И никаких следов. Да-а, случай с фрекен Хансен — прямо-таки классическое убийство. А тут еще и третье — этот Матиессен. Маленький, никому не известный пенсионер, который чем-то помешал убийце, встал на его пути и расплатился за это своей жизнью. Наверное, он и не подозревал, что однажды его имя может оказаться на первых страницах всех газет. Йеппсену на миг даже захотелось, чтобы Матиессен сам смог полюбоваться на это — то-то порадовался бы.

А может быть, именно это убийство послужит ключом к разгадке всех остальных?
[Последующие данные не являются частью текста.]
-- ==== Sys2Proof/Laws/PerInstr.lean ====
section
/-! SUPPORT. Laws stated instruction by instruction. -/

namespace Sys2Proof.Laws

/-- The column of rules R88 to R97 an operation stands in: a unit and operation number, or a selecting register and
its value. -/
inductive Place where
  | op (unit op : BitVec 4)
  | code (reg : PhaseReg) (value : Byte)
  deriving DecidableEq, Repr

/-- Where an encoded operation stands. -/
def placeOf (c : Code) : Place :=
  match c with
  | .word w => .op (unitField w) (opField w)
  | .phase reg code => .code reg code

/-- Where the rules put an operation. -/
def tablePlace (i : Instr) : Place :=
  match i with
  | .fftStat => .op 0x1 0
  | .fftLds _ _ => .op 0x1 1
  | .fftStart => .op 0x1 2
  | .fftRdr _ => .op 0x1 3
  | .fftRdi _ => .op 0x1 4
  | .fftRds _ => .op 0x1 5
  | .strStat => .op 0x2 0
  | .strWrb _ _ => .op 0x2 1
  | .strSend => .op 0x2 2
  | .strSetfr _ => .op 0x2 3
  | .strRdb _ => .op 0x2 4
  | .snkStat => .op 0x3 0
  | .snkRdb _ => .op 0x3 1
  | .snkRstcnt => .op 0x3 2
  | .snkRdline => .op 0x3 3
  | .snkWrfb _ _ => .op 0x3 4
  | .snkRdfb _ => .op 0x3 5
  | .evtLine => .op 0xe 1
  | .evtStep _ => .op 0xe 2
  | .evtRun _ => .op 0xe 3
  | .evtSettle => .op 0xe 4
  | .fftSwap => .code .fftPh 1
  | .fftBfly => .code .fftPh 2
  | .strWaitrr => .code .strPh 1
  | .strPush => .code .strPh 2
  | .strFin => .code .strPh 3
  | .rasSyncon => .code .snkPh 0
  | .rasCount => .code .snkPh 1
  | .rasSyncoff => .code .snkPh 2
  | .rasEmit => .code .snkPh 3
  | .rcvPoll => .code .snkPh 4
  | .rcvRd0 => .code .snkPh 5
  | .rcvRdyoff => .code .snkPh 6
  | .rcvRdn => .code .snkPh 7
  | .lnkLoad => .code .link 1
  | .lnkXfer => .code .link 2

/-- The encoding puts the operation where the rules do (rules R88 to R97). -/
def PlacedByTable.Statement (i : Instr) : Prop := placeOf (encode i) = tablePlace i

theorem PlacedByTable.fftStat : PlacedByTable.Statement .fftStat := by
  simp [PlacedByTable.Statement, placeOf, encode, tablePlace]

theorem PlacedByTable.fftLds (idx : BitVec 7) (data : Word) : PlacedByTable.Statement (.fftLds idx data) := by
  simp [PlacedByTable.Statement, placeOf, encode, tablePlace]

theorem PlacedByTable.fftStart : PlacedByTable.Statement .fftStart := by
  simp [PlacedByTable.Statement, placeOf, encode, tablePlace]

theorem PlacedByTable.fftRdr (idx : BitVec 7) : PlacedByTable.Statement (.fftRdr idx) := by
  simp [PlacedByTable.Statement, placeOf, encode, tablePlace]

theorem PlacedByTable.fftRdi (idx : BitVec 7) : PlacedByTable.Statement (.fftRdi idx) := by
  simp [PlacedByTable.Statement, placeOf, encode, tablePlace]

theorem PlacedByTable.fftRds (idx : BitVec 7) : PlacedByTable.Statement (.fftRds idx) := by
  simp [PlacedByTable.Statement, placeOf, encode, tablePlace]

theorem PlacedByTable.strStat : PlacedByTable.Statement .strStat := by
  simp [PlacedByTable.Statement, placeOf, encode, tablePlace]

theorem PlacedByTable.strWrb (idx : BitVec 5) (byte : Byte) : PlacedByTable.Statement (.strWrb idx byte) := by
  simp [PlacedByTable.Statement, placeOf, encode, tablePlace]

theorem PlacedByTable.strSend : PlacedByTable.Statement .strSend := by
  simp [PlacedByTable.Statement, placeOf, encode, tablePlace]

theorem PlacedByTable.strSetfr (bit : Bool) : PlacedByTable.Statement (.strSetfr bit) := by
  simp [PlacedByTable.Statement, placeOf, encode, tablePlace]

theorem PlacedByTable.strRdb (idx : BitVec 5) : PlacedByTable.Statement (.strRdb idx) := by
  simp [PlacedByTable.Statement, placeOf, encode, tablePlace]

theorem PlacedByTable.snkStat : PlacedByTable.Statement .snkStat := by
  simp [PlacedByTable.Statement, placeOf, encode, tablePlace]

theorem PlacedByTable.snkRdb (idx : BitVec 5) : PlacedByTable.Statement (.snkRdb idx) := by
  simp [PlacedByTable.Statement, placeOf, encode, tablePlace]

theorem PlacedByTable.snkRstcnt : PlacedByTable.Statement .snkRstcnt := by
  simp [PlacedByTable.Statement, placeOf, encode, tablePlace]

theorem PlacedByTable.snkRdline : PlacedByTable.Statement .snkRdline := by
  simp [PlacedByTable.Statement, placeOf, encode, tablePlace]

theorem PlacedByTable.snkWrfb (addr : BitVec 16) (byte : Byte) : PlacedByTable.Statement (.snkWrfb addr byte) := by
  simp [PlacedByTable.Statement, placeOf, encode, tablePlace]

theorem PlacedByTable.snkRdfb (addr : BitVec 16) : PlacedByTable.Statement (.snkRdfb addr) := by
  simp [PlacedByTable.Statement, placeOf, encode, tablePlace]

theorem PlacedByTable.evtLine : PlacedByTable.Statement .evtLine := by
  simp [PlacedByTable.Statement, placeOf, encode, tablePlace]

theorem PlacedByTable.evtStep (a : Agent) : PlacedByTable.Statement (.evtStep a) := by
  simp [PlacedByTable.Statement, placeOf, encode, tablePlace]

theorem PlacedByTable.evtRun (a : Agent) : PlacedByTable.Statement (.evtRun a) := by
  simp [PlacedByTable.Statement, placeOf, encode, tablePlace]

theorem PlacedByTable.evtSettle : PlacedByTable.Statement .evtSettle := by
  simp [PlacedByTable.Statement, placeOf, encode, tablePlace]

theorem PlacedByTable.fftSwap : PlacedByTable.Statement .fftSwap := rfl

theorem PlacedByTable.fftBfly : PlacedByTable.Statement .fftBfly := rfl

theorem PlacedByTable.strWaitrr : PlacedByTable.Statement .strWaitrr := rfl

theorem PlacedByTable.strPush : PlacedByTable.Statement .strPush := rfl

theorem PlacedByTable.strFin : PlacedByTable.Statement .strFin := rfl

theorem PlacedByTable.rasSyncon : PlacedByTable.Statement .rasSyncon := rfl

theorem PlacedByTable.rasCount : PlacedByTable.Statement .rasCount := rfl

theorem PlacedByTable.rasSyncoff : PlacedByTable.Statement .rasSyncoff := rfl

theorem PlacedByTable.rasEmit : PlacedByTable.Statement .rasEmit := rfl

theorem PlacedByTable.rcvPoll : PlacedByTable.Statement .rcvPoll := rfl

theorem PlacedByTable.rcvRd0 : PlacedByTable.Statement .rcvRd0 := rfl

theorem PlacedByTable.rcvRdyoff : PlacedByTable.Statement .rcvRdyoff := rfl

theorem PlacedByTable.rcvRdn : PlacedByTable.Statement .rcvRdn := rfl

theorem PlacedByTable.lnkLoad : PlacedByTable.Statement .lnkLoad := rfl

theorem PlacedByTable.lnkXfer : PlacedByTable.Statement .lnkXfer := rfl

end Sys2Proof.Laws
end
Может, именно в случае с этим слегка тронутым стариком человек, на совести которого уже три жертвы, допустил какую-нибудь ошибку?
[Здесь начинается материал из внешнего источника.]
-- ==== Sys2Proof/Tests/Slice0.lean ====
section
/-! SUPPORT. Tests with expected results from the spec's examples and vectors (each names its source), and one witness for
the hypotheses of each statement that has any, clause by clause at a boundary value. -/

namespace Sys2Proof.Tests

open Sys2Proof Sys2Proof.Machine

/-- The state a meaning answers, the reset state where it answers none. -/
def after (r : Result) : State :=
  match r with
  | .next t => t
  | .fault _ => State.reset
  | .refused _ => State.reset

/-! ## WellFormed smoke: each check refuses an ill-formed term -/

theorem test_default_valid : Config.default.valid = true := by decide +kernel

theorem test_refuses_first_line_below_window :
    { Config.default with visTop := 0, visBot := 200 }.valid = false := by decide

theorem test_refuses_empty_window : { Config.default with visTop := 132, visBot := 132 }.valid = false := by decide

theorem test_refuses_window_past_vsync : { Config.default with vsStart := 231 }.valid = false := by decide

theorem test_refuses_empty_vsync : { Config.default with vsEnd := 248 }.valid = false := by decide

theorem test_refuses_vsync_past_wrap : { Config.default with vsEnd := 263 }.valid = false := by decide

theorem test_refuses_wrap_past_nine_bits :
    { Config.default with lineFirst := 1, visTop := 101, visBot := 412, wrapAt := 512, vsStart := 420, vsEnd := 430 }.valid = false := by
  decide

theorem test_refuses_asymmetric_margins : { Config.default with visTop := 33 }.valid = false := by decide

theorem test_refuses_too_few_blanking_lines :
    { Config.default with visTop := 4, visBot := 245, vsStart := 245, vsEnd := 246, wrapAt := 248 }.valid = false := by
  decide

theorem test_refuses_empty_row : { Config.default with bpr := 0 }.valid = false := by decide

theorem test_refuses_wide_row : { Config.default with bpr := 256 }.valid = false := by decide

theorem test_refuses_empty_queue : { Config.default with rxDepth := 0 }.valid = false := by decide

theorem test_refuses_short_sine_table : { Config.default with sin := sinTable.take 127 }.valid = false := by decide +kernel

theorem test_refuses_address_past_framebuffer :
    (Instr.snkWrfb 4000 0).wf Config.default = false ∧ (Instr.snkRdfb 4000).wf Config.default = false ∧
      (Instr.snkWrfb 3999 0).wf Config.default = true ∧ (Instr.snkRdfb 3999).wf Config.default = true := by decide

/-! ## Decoding: a word of every constructor, from the tables of rules R88 to R97 -/

theorem test_decode_fft :
    decode (.word 0x10000000) = .ok .fftStat ∧ decode (.word 0x1105FED4) = .ok (.fftLds 5 0xFED4) ∧
    decode (.word 0x12000000) = .ok .fftStart ∧ decode (.word 0x137F0000) = .ok (.fftRdr 127) ∧
    decode (.word 0x14070000) = .ok (.fftRdi 7) ∧ decode (.word 0x15200000) = .ok (.fftRds 32) := by
  refine ⟨rfl, rfl, rfl, rfl, rfl, rfl⟩

theorem test_decode_str :
    decode (.word 0x20000000) = .ok .strStat ∧ decode (.word 0x2103002A) = .ok (.strWrb 3 0x2A) ∧
    decode (.word 0x22000000) = .ok .strSend ∧ decode (.word 0x23000001) = .ok (.strSetfr true) ∧
    decode (.word 0x23000000) = .ok (.strSetfr false) ∧ decode (.word 0x24030000) = .ok (.strRdb 3) := by
  refine ⟨rfl, rfl, rfl, rfl, rfl, rfl⟩

theorem test_decode_snk :
    decode (.word 0x30000000) = .ok .snkStat ∧ decode (.word 0x31080000) = .ok (.snkRdb 8) ∧
    decode (.word 0x32000000) = .ok .snkRstcnt ∧ decode (.word 0x33000000) = .ok .snkRdline ∧
    decode (.word 0x340027A5) = .ok (.snkWrfb 39 0xA5) ∧ decode (.word 0x35002700) = .ok (.snkRdfb 39) := by
  refine ⟨rfl, rfl, rfl, rfl, rfl, rfl⟩

theorem test_decode_evt :
    decode (.word 0xE1000000) = .ok .evtLine ∧ decode (.word 0xE2030000) = .ok (.evtStep .snk) ∧
    decode (.word 0xE2040000) = .ok (.evtStep .lnk) ∧ decode (.word 0xE3010000) = .ok (.evtRun .fft) ∧
    decode (.word 0xE3020000) = .ok (.evtRun .str) ∧ decode (.word 0xE4000000) = .ok .evtSettle := by
  refine ⟨rfl, rfl, rfl, rfl, rfl, rfl⟩

theorem test_decode_fft_and_str_phases :
    decode (.phase .fftPh 1) = .ok .fftSwap ∧ decode (.phase .fftPh 2) = .ok .fftBfly ∧
    decode (.phase .strPh 1) = .ok .strWaitrr ∧ decode (.phase .strPh 2) = .ok .strPush ∧
    decode (.phase .strPh 3) = .ok .strFin := by
  refine ⟨rfl, rfl, rfl, rfl, rfl⟩

theorem test_decode_snk_phases :
    decode (.phase .snkPh 0) = .ok .rasSyncon ∧ decode (.phase .snkPh 1) = .ok .rasCount ∧
    decode (.phase .snkPh 2) = .ok .rasSyncoff ∧ decode (.phase .snkPh 3) = .ok .rasEmit ∧
    decode (.phase .snkPh 4) = .ok .rcvPoll ∧ decode (.phase .snkPh 5) = .ok .rcvRd0 ∧
    decode (.phase .snkPh 6) = .ok .rcvRdyoff ∧ decode (.phase .snkPh 7) = .ok .rcvRdn := by
  refine ⟨rfl, rfl, rfl, rfl, rfl, rfl, rfl, rfl⟩

theorem test_decode_link :
    decode (.phase .link 1) = .ok .lnkLoad ∧ decode (.phase .link 2) = .ok .lnkXfer ∧
    decode (.phase .link 3) = .ok .lnkXfer ∧ decode (.phase .link 0) = .error .noMicroOp := by
  refine ⟨rfl, rfl, rfl, rfl⟩

/-- Reserved and ill-formed words of V-CMD-1 and rule R100. -/
theorem test_decode_rejects :
    decode (.word 0x11800001) = .error .indexRange ∧ decode (.word 0x13000001) = .error .fieldNotZero ∧
    decode (.word 0x16000000) = .error .reservedOp ∧ decode (.word 0x00000000) = .error .reservedUnit ∧
    decode (.word 0x2103012A) = .error .dataRange ∧ decode (.word 0x23000002) = .error .dataRange ∧
    decode (.word 0xE2050000) = .error .agentRange ∧ decode (.word 0x35002701) = .error .fieldNotZero := by
  refine ⟨rfl, rfl, rfl, rfl, rfl, rfl, rfl, rfl⟩

/-! ## Arithmetic (vectors V-PRM-1 to V-PRM-7) -/

theorem test_mulfix :
    mulfix Config.default 0x0180 0xFE80 = 0xFDC0 ∧ mulfix Config.default 0xFFF1 0x0010 = 0xFFFF ∧
    mulfix Config.default 0x8000 0x7FFF = 0x0080 ∧ mulfix Config.default 0xFFA6 0x4000 = 0xE980 := by decide

/-- A build whose multiply truncates toward zero at one pair (rule R13): the parameter reaches the butterfly. -/
theorem test_mulfix_parameter :
    let c : Config := { Config.default with mulPoints := [((0x0080, 0xFFFF), 0)] }
    c.valid = true ∧ mulfix c 0x0080 0xFFFF = 0 ∧ mulfix c 0x0080 0xFFFE = 0xFFFF ∧
    (after (exec .fftBfly { State.resetWith c with fftPh := .bfly, fr := [(1, 0xFFFF)] })).fr = [] ∧
    (after (exec .fftBfly { State.reset with fftPh := .bfly, fr := [(1, 0xFFFF)] })).fr = [(0, 0xFFFF), (1, 1)] := by
  decide +kernel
Комиссар внимательно прочел составленный португальской полицией протокол допроса молоденькой горничной, которая в тот день после полудня побывала в номере Матиессена. Многое из того, что пенсионер говорил ей, она не поняла. Он хотел, чтобы она выпила с ним на прощанье стаканчик вина, а когда она отказалась, он вручил ей небольшой сувенир и чаевые. Однако кое-что в номере она все же заметила; небольшая деталь, на которую в общем-то можно было и не обратить внимания, но в определенных обстоятельствах, особенно если сравнить ее рассказ с показаниями другой горничной, также побывавшей в номере, она могла стать важной уликой. Та тоже ее увидела, однако, по ее словам, эта деталь выглядела несколько иначе; за время, прошедшее между посещениями обеих горничных, она изменилась.

Кроме этого, в кармане убитого была найдена записка — крошечный клочок бумаги; на нем изящным, почти каллиграфическим почерком были скорее даже нарисованы, чем написаны шесть букв, которые — сколько их не переставляй — никак не складывались в слово. Что они означают? Понять это на первый взгляд было абсолютно невозможно. Но если принять во внимание показания горничных, значение их могло стать решающим. Загадочные буквы прекрасно укладывались в схему того, что произошло тем вечером в гостинице португальского городка Фуншал.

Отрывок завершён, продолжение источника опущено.